Action item:
Report every line from the following entries that contains the string "write".

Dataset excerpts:
────────────────────────────────────────

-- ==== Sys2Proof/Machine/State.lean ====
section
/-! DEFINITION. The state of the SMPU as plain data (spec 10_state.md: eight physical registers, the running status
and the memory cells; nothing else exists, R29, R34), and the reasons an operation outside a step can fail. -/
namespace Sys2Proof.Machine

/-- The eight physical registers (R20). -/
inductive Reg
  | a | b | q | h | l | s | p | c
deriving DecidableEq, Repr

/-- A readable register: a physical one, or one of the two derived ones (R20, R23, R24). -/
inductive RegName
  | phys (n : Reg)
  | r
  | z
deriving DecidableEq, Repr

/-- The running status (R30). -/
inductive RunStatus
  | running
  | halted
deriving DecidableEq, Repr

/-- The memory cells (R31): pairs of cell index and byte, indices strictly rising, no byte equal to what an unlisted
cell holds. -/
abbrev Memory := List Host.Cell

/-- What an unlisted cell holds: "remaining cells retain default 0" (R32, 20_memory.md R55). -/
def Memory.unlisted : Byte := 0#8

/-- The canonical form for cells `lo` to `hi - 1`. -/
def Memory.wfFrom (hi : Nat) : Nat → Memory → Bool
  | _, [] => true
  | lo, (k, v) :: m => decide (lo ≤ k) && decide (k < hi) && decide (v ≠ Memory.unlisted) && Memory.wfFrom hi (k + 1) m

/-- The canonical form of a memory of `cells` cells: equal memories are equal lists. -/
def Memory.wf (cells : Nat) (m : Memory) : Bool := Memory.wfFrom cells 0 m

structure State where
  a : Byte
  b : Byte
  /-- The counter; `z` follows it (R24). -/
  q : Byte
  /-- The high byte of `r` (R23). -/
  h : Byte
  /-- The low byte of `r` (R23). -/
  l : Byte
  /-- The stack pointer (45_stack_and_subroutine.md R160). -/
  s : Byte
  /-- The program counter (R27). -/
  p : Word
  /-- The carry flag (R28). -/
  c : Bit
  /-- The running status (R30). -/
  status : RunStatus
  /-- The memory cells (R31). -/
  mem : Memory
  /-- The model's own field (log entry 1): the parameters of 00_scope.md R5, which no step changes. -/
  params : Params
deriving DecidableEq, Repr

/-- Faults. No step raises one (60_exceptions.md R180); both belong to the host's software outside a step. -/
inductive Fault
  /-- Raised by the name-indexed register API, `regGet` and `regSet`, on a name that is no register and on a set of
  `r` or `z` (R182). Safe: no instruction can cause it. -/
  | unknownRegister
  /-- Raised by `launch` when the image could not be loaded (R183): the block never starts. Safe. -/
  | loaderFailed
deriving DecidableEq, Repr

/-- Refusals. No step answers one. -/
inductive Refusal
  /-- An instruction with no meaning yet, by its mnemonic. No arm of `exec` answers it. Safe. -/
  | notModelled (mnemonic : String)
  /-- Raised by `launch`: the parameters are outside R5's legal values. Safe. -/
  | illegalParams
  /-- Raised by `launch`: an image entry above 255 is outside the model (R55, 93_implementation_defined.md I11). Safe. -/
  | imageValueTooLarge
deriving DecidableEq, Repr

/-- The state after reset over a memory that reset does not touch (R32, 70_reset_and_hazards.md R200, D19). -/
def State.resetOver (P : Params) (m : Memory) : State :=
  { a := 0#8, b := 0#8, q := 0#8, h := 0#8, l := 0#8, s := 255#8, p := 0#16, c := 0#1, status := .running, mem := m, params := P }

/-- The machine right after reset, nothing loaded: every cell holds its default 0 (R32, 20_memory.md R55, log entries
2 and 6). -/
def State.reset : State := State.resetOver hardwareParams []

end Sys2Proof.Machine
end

────────────────────────────────────────

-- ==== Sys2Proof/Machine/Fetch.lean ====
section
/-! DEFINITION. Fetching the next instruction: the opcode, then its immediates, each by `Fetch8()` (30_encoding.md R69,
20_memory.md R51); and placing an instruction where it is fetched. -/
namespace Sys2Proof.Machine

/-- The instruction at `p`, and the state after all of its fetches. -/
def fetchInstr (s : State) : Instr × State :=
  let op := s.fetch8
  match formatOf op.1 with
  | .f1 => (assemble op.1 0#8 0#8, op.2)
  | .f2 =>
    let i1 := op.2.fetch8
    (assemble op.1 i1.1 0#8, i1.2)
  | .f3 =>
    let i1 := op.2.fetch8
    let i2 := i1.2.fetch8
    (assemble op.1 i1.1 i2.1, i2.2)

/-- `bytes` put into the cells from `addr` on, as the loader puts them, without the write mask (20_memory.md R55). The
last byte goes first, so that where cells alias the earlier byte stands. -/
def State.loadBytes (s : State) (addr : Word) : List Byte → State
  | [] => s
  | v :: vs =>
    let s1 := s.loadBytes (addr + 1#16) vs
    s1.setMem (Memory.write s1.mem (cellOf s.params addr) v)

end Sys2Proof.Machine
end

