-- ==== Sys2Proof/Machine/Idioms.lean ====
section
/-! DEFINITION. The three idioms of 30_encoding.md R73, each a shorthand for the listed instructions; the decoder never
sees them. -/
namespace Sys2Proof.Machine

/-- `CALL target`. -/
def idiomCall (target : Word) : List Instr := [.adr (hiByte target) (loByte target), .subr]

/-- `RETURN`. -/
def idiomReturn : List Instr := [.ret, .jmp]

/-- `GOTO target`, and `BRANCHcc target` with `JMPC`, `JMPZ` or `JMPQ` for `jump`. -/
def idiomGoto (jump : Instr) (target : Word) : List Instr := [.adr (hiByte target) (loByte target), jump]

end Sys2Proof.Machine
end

────────────────────────────────────────

Answer box:
/-- `bytes` put into the cells from `addr` on, as the loader puts them, without the write mask (20_memory.md R55). The
    s1.setMem (Memory.write s1.mem (cellOf s.params addr) v)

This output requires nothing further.